Abstract

Intense exercise results in increases in intracellular Na+ and extracellular K+ concentrations, leading to depolarization and a loss of muscle excitability and contractility. Here, we use carbacholine to chronically activate the nicotinic acetylcholine (nACh) receptors to mimic the changes in membrane permeability, chemical Na+ and K+ gradients and membrane potential observed during intense exercise. Intact rat soleus muscles were mounted on force transducers and stimulated electrically to evoke short tetani at regular intervals. Carbacholine produced a 2.6-fold increase in Na+ influx that was tetrodotoxin (TTX) insensitive, but abolished by tubocurarine, resulting in a significant 36% increase in intracellular Na+, and 8% decrease in intracellular K+ content.

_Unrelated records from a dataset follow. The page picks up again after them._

-- ==== Sys2Proof/Decode.lean ====
section
/-! DEFINITION. Decoding, total on every word (R83, R85), and after it the encoder, written from the format
table of R81 and the opcode table of R83. A command has one length and no second word (R80, R87). -/

namespace Sys2Proof

/-- The four fields of a word (R81). -/
def CommandFields.ofWord (w : Word) : CommandFields :=
  { op := w.extractLsb' 24 8, zero := w.extractLsb' 8 16, dst := w.extractLsb' 4 4, src := w.extractLsb' 0 4 }

/-- `{op, zero, dst, src}` (R81, R88). -/
def CommandFields.toWord (f : CommandFields) : Word := f.op ++ f.zero ++ f.dst ++ f.src

/-- The buffer named by the one selector bit that a row's mask leaves free: 0 is `X`, 1 is `Y` (R82, R83). -/
def Buf.ofBit (b : Bool) : Buf := if b then .y else .x

/-- `decode(w)`: `w` selects a row iff `(w AND mask) = match` (R83); a word that selects none is illegal, by
the name of the cause of R85 that applies first. -/
def decode (w : Word) : Except Illegal Instr :=
  let dst := Buf.ofBit (w.getLsbD 4)
  let src := Buf.ofBit (w.getLsbD 0)
  if w &&& 0xFFFFFFFF#32 = 0x00000000#32 then .ok .nop
  else if w &&& 0xFFFFFFEE#32 = 0x01000000#32 then .ok (.fftF dst src)
  else if w &&& 0xFFFFFFEE#32 = 0x02000000#32 then .ok (.fftI dst src)
  else if w &&& 0xFFFFFFEE#32 = 0x03000000#32 then .ok (.rfftF dst src)
  else if w &&& 0xFFFFFFEE#32 = 0x04000000#32 then .ok (.rfftI dst src)
  else if w &&& 0xFFFFFFFF#32 = 0x10000000#32 then .ok .block
  else if w &&& 0xFFFFFFFF#32 = 0x11000000#32 then .ok .blockv
  else .error ((CommandFields.ofWord w).fault.getD .selector)

/-- The selector value of a buffer (R82). -/
def Buf.selector : Buf → BitVec 4
  | .x => 0
  | .y => 1

/-- The fields of a command's word (R81, R83). -/
def Instr.fields : Instr → CommandFields
  | .nop => ⟨0x00, 0, 0, 0⟩
  | .fftF dst src => ⟨0x01, 0, dst.selector, src.selector⟩
  | .fftI dst src => ⟨0x02, 0, dst.selector, src.selector⟩
  | .rfftF dst src => ⟨0x03, 0, dst.selector, src.selector⟩
  | .rfftI dst src => ⟨0x04, 0, dst.selector, src.selector⟩
  | .block => ⟨0x10, 0, 0, 0⟩
  | .blockv => ⟨0x11, 0, 0, 0⟩

/-- The command word of a command (R88). -/
def encode (i : Instr) : Word := i.fields.toWord

/-- A command is well formed where its fields are; every command is (its operands are buffers, not selector bits). -/
abbrev Instr.WellFormed (i : Instr) : Prop := i.fields.WellFormed

/-- The command the decoder reads from an opcode-table row's bits (R80: one word; bits above `nbits` are 0). -/
def decodeTableWord (nbits w : Nat) : Option Instr :=
  match decode (BitVec.ofNat 32 (w % 2 ^ nbits)) with
  | .ok i => some i
  | .error _ => none

end Sys2Proof
end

The mid region, near the motor end plate, had much larger alterations than the more distal regions of the muscle, and showed a larger membrane depolarization from -73 +/- 1 to -60 +/- 1 mV compared with -64 +/- 1 mV. Carbacholine (10(-4) M) significantly reduced tetanic force to 31 +/- 3% of controls, which underwent significant recovery upon application of Na+-K+ pump stimulators: salbutamol (10(-5) M), adrenaline (10(-5) M) and calcitonin gene-related peptide (CGRP; 10(-7) M). The force recovery with salbutamol was accompanied by a recovery of intracellular Na+ and K+ contents, and a small but significant 4-5 mV recovery of membrane potential. Similar results were obtained using succinylcholine (10(-4) M), indicating that Na+-K+ pump stimulation may prevent or restore succinylcholine-induced hyperkalaemia. The stimulation of the Na+-K+ pump allows muscle to partially recover contractility by regaining excitability through electrogenically driven repolarization of the muscle membrane.